-- ==== Sys2Proof/Laws/Index.lean ====
section
/-!
SUPPORT. The place of every register and every counter in its index.
-/
namespace Sys2Proof.Machine
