theorem kept_execWakePatternSent {T : Touch} {s0 : State} (hT : Touch.le ⟨262144, 0x10, 0x0⟩ T) : ∀ a0 a1, Kept T s0
    a1 →
    ResKept T s0 (execWakePatternSent a0 a1) := by
  intro a0 a1 h1
  unfold execWakePatternSent
  refine next_kept ?_
  split
  · exact (ite_holds (P := (Kept T s0)) (kept_wakeUp (tr (by decide) hT) _ _ h1) h1)
  · exact h1

end Sys2Proof.Machine
end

__ABOUT THIS TASK__: Exactly and only the lines from the one containing "unfold execWakePatternSent" to the end of the entries above are to be written out.

__RESULT OF THIS EXERCISE__:
  unfold execWakePatternSent
  refine next_kept ?_
  split
  · exact (ite_holds (P := (Kept T s0)) (kept_wakeUp (tr (by decide) hT) _ _ h1) h1)
  · exact h1

end Sys2Proof.Machine
end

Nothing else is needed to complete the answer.